DATASET ENTRIES:
/-! ### The host's turn, field by field -/

@[simp] theorem hostTurn_params (b : Bool) (s : State) : (hostTurn b s).params = s.params := by
  obtain ⟨_, _, _, _, h⟩ := hostTurn_engine b s
  rw [h]
@[simp] theorem hostTurn_phase (b : Bool) (s : State) : (hostTurn b s).phase = s.phase := by
  obtain ⟨_, _, _, _, h⟩ := hostTurn_engine b s
  rw [h]
@[simp] theorem hostTurn_pos (b : Bool) (s : State) : (hostTurn b s).pos = s.pos := by
  obtain ⟨_, _, _, _, h⟩ := hostTurn_engine b s
  rw [h]
@[simp] theorem hostTurn_initPending (b : Bool) (s : State) : (hostTurn b s).initPending = s.initPending := by
  obtain ⟨_, _, _, _, h⟩ := hostTurn_engine b s
  rw [h]
@[simp] theorem hostTurn_initSecond (b : Bool) (s : State) : (hostTurn b s).initSecond = s.initSecond := by
  obtain ⟨_, _, _, _, h⟩ := hostTurn_engine b s
  rw [h]
@[simp] theorem hostTurn_ce (b : Bool) (s : State) : (hostTurn b s).ce = s.ce := by
  obtain ⟨_, _, _, _, h⟩ := hostTurn_engine b s
  rw [h]
@[simp] theorem hostTurn_clk (b : Bool) (s : State) : (hostTurn b s).clk = s.clk := by
  obtain ⟨_, _, _, _, h⟩ := hostTurn_engine b s
  rw [h]
@[simp] theorem hostTurn_dout (b : Bool) (s : State) : (hostTurn b s).dout = s.dout := by
  obtain ⟨_, _, _, _, h⟩ := hostTurn_engine b s
  rw [h]
@[simp] theorem hostTurn_dir (b : Bool) (s : State) : (hostTurn b s).dir = s.dir := by
  obtain ⟨_, _, _, _, h⟩ := hostTurn_engine b s
  rw [h]
@[simp] theorem hostTurn_rspValid (b : Bool) (s : State) : (hostTurn b s).rspValid = s.rspValid := by
  obtain ⟨_, _, _, _, h⟩ := hostTurn_engine b s
  rw [h]
@[simp] theorem hostTurn_rspStatus (b : Bool) (s : State) : (hostTurn b s).rspStatus = s.rspStatus := by
  obtain ⟨_, _, _, _, h⟩ := hostTurn_engine b s
  rw [h]
@[simp] theorem hostTurn_rspRdata (b : Bool) (s : State) : (hostTurn b s).rspRdata = s.rspRdata := by
  obtain ⟨_, _, _, _, h⟩ := hostTurn_engine b s
  rw [h]
@[simp] theorem hostTurn_rspRbuf (b : Bool) (s : State) : (hostTurn b s).rspRbuf = s.rspRbuf := by
  obtain ⟨_, _, _, _, h⟩ := hostTurn_engine b s
  rw [h]
@[simp] theorem hostTurn_op (b : Bool) (s : State) : (hostTurn b s).op = s.op := by
  obtain ⟨_, _, _, _, h⟩ := hostTurn_engine b s
  rw [h]
@[simp] theorem hostTurn_cmd (b : Bool) (s : State) : (hostTurn b s).cmd = s.cmd := by
  obtain ⟨_, _, _, _, h⟩ := hostTurn_engine b s
  rw [h]
@[simp] theorem hostTurn_tx (b : Bool) (s : State) : (hostTurn b s).tx = s.tx := by
  obtain ⟨_, _, _, _, h⟩ := hostTurn_engine b s
  rw [h]
@[simp] theorem hostTurn_rx (b : Bool) (s : State) : (hostTurn b s).rx = s.rx := by
  obtain ⟨_, _, _, _, h⟩ := hostTurn_engine b s
  rw [h]
@[simp] theorem hostTurn_bit (b : Bool) (s : State) : (hostTurn b s).bit = s.bit := by
  obtain ⟨_, _, _, _, h⟩ := hostTurn_engine b s
  rw [h]
@[simp] theorem hostTurn_idx (b : Bool) (s : State) : (hostTurn b s).idx = s.idx := by
  obtain ⟨_, _, _, _, h⟩ := hostTurn_engine b s
  rw [h]
@[simp] theorem hostTurn_buf (b : Bool) (s : State) : (hostTurn b s).buf = s.buf := by
  obtain ⟨_, _, _, _, h⟩ := hostTurn_engine b s
  rw [h]
@[simp] theorem hostTurn_waitCtr (b : Bool) (s : State) : (hostTurn b s).waitCtr = s.waitCtr := by
  obtain ⟨_, _, _, _, h⟩ := hostTurn_engine b s
  rw [h]
@[simp] theorem hostTurn_contention (b : Bool) (s : State) : (hostTurn b s).contention = s.contention := by
  obtain ⟨_, _, _, _, h⟩ := hostTurn_engine b s
  rw [h]
@[simp] theorem hostTurn_aborted (b : Bool) (s : State) : (hostTurn b s).aborted = s.aborted := by
  obtain ⟨_, _, _, _, h⟩ := hostTurn_engine b s
  rw [h]
@[simp] theorem hostTurn_noValueRead (b : Bool) (s : State) : (hostTurn b s).noValueRead = s.noValueRead := by
  obtain ⟨_, _, _, _, h⟩ := hostTurn_engine b s
  rw [h]
@[simp] theorem hostTurn_trace (b : Bool) (s : State) : (hostTurn b s).trace = s.trace := by
  obtain ⟨_, _, _, _, h⟩ := hostTurn_engine b s
  rw [h]
@[simp] theorem hostTurn_draws (b : Bool) (s : State) : (hostTurn b s).draws = s.draws := by
  obtain ⟨_, _, _, _, h⟩ := hostTurn_engine b s
  rw [h]
@[simp] theorem hostTurn_periph (b : Bool) (s : State) : (hostTurn b s).periph = s.periph := by
  obtain ⟨_, _, _, _, h⟩ := hostTurn_engine b s
  rw [h]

TASK REQUIREMENTS: Word for word, copy out the records.

RESPONSE BELOW:
/-! ### The host's turn, field by field -/

@[simp] theorem hostTurn_params (b : Bool) (s : State) : (hostTurn b s).params = s.params := by
  obtain ⟨_, _, _, _, h⟩ := hostTurn_engine b s
  rw [h]
@[simp] theorem hostTurn_phase (b : Bool) (s : State) : (hostTurn b s).phase = s.phase := by
  obtain ⟨_, _, _, _, h⟩ := hostTurn_engine b s
  rw [h]
@[simp] theorem hostTurn_pos (b : Bool) (s : State) : (hostTurn b s).pos = s.pos := by
  obtain ⟨_, _, _, _, h⟩ := hostTurn_engine b s
  rw [h]
@[simp] theorem hostTurn_initPending (b : Bool) (s : State) : (hostTurn b s).initPending = s.initPending := by
  obtain ⟨_, _, _, _, h⟩ := hostTurn_engine b s
  rw [h]
@[simp] theorem hostTurn_initSecond (b : Bool) (s : State) : (hostTurn b s).initSecond = s.initSecond := by
  obtain ⟨_, _, _, _, h⟩ := hostTurn_engine b s
  rw [h]
@[simp] theorem hostTurn_ce (b : Bool) (s : State) : (hostTurn b s).ce = s.ce := by
  obtain ⟨_, _, _, _, h⟩ := hostTurn_engine b s
  rw [h]
@[simp] theorem hostTurn_clk (b : Bool) (s : State) : (hostTurn b s).clk = s.clk := by
  obtain ⟨_, _, _, _, h⟩ := hostTurn_engine b s
  rw [h]
@[simp] theorem hostTurn_dout (b : Bool) (s : State) : (hostTurn b s).dout = s.dout := by
  obtain ⟨_, _, _, _, h⟩ := hostTurn_engine b s
  rw [h]
@[simp] theorem hostTurn_dir (b : Bool) (s : State) : (hostTurn b s).dir = s.dir := by
  obtain ⟨_, _, _, _, h⟩ := hostTurn_engine b s
  rw [h]
@[simp] theorem hostTurn_rspValid (b : Bool) (s : State) : (hostTurn b s).rspValid = s.rspValid := by
  obtain ⟨_, _, _, _, h⟩ := hostTurn_engine b s
  rw [h]
@[simp] theorem hostTurn_rspStatus (b : Bool) (s : State) : (hostTurn b s).rspStatus = s.rspStatus := by
  obtain ⟨_, _, _, _, h⟩ := hostTurn_engine b s
  rw [h]
@[simp] theorem hostTurn_rspRdata (b : Bool) (s : State) : (hostTurn b s).rspRdata = s.rspRdata := by
  obtain ⟨_, _, _, _, h⟩ := hostTurn_engine b s
  rw [h]
@[simp] theorem hostTurn_rspRbuf (b : Bool) (s : State) : (hostTurn b s).rspRbuf = s.rspRbuf := by
  obtain ⟨_, _, _, _, h⟩ := hostTurn_engine b s
  rw [h]
@[simp] theorem hostTurn_op (b : Bool) (s : State) : (hostTurn b s).op = s.op := by
  obtain ⟨_, _, _, _, h⟩ := hostTurn_engine b s
  rw [h]
@[simp] theorem hostTurn_cmd (b : Bool) (s : State) : (hostTurn b s).cmd = s.cmd := by
  obtain ⟨_, _, _, _, h⟩ := hostTurn_engine b s
  rw [h]
@[simp] theorem hostTurn_tx (b : Bool) (s : State) : (hostTurn b s).tx = s.tx := by
  obtain ⟨_, _, _, _, h⟩ := hostTurn_engine b s
  rw [h]
@[simp] theorem hostTurn_rx (b : Bool) (s : State) : (hostTurn b s).rx = s.rx := by
  obtain ⟨_, _, _, _, h⟩ := hostTurn_engine b s
  rw [h]
@[simp] theorem hostTurn_bit (b : Bool) (s : State) : (hostTurn b s).bit = s.bit := by
  obtain ⟨_, _, _, _, h⟩ := hostTurn_engine b s
  rw [h]
@[simp] theorem hostTurn_idx (b : Bool) (s : State) : (hostTurn b s).idx = s.idx := by
  obtain ⟨_, _, _, _, h⟩ := hostTurn_engine b s
  rw [h]
@[simp] theorem hostTurn_buf (b : Bool) (s : State) : (hostTurn b s).buf = s.buf := by
  obtain ⟨_, _, _, _, h⟩ := hostTurn_engine b s
  rw [h]
@[simp] theorem hostTurn_waitCtr (b : Bool) (s : State) : (hostTurn b s).waitCtr = s.waitCtr := by
  obtain ⟨_, _, _, _, h⟩ := hostTurn_engine b s
  rw [h]
@[simp] theorem hostTurn_contention (b : Bool) (s : State) : (hostTurn b s).contention = s.contention := by
  obtain ⟨_, _, _, _, h⟩ := hostTurn_engine b s
  rw [h]
@[simp] theorem hostTurn_aborted (b : Bool) (s : State) : (hostTurn b s).aborted = s.aborted := by
  obtain ⟨_, _, _, _, h⟩ := hostTurn_engine b s
  rw [h]
@[simp] theorem hostTurn_noValueRead (b : Bool) (s : State) : (hostTurn b s).noValueRead = s.noValueRead := by
  obtain ⟨_, _, _, _, h⟩ := hostTurn_engine b s
  rw [h]
@[simp] theorem hostTurn_trace (b : Bool) (s : State) : (hostTurn b s).trace = s.trace := by
  obtain ⟨_, _, _, _, h⟩ := hostTurn_engine b s
  rw [h]
@[simp] theorem hostTurn_draws (b : Bool) (s : State) : (hostTurn b s).draws = s.draws := by
  obtain ⟨_, _, _, _, h⟩ := hostTurn_engine b s
  rw [h]
@[simp] theorem hostTurn_periph (b : Bool) (s : State) : (hostTurn b s).periph = s.periph := by
  obtain ⟨_, _, _, _, h⟩ := hostTurn_engine b s
  rw [h]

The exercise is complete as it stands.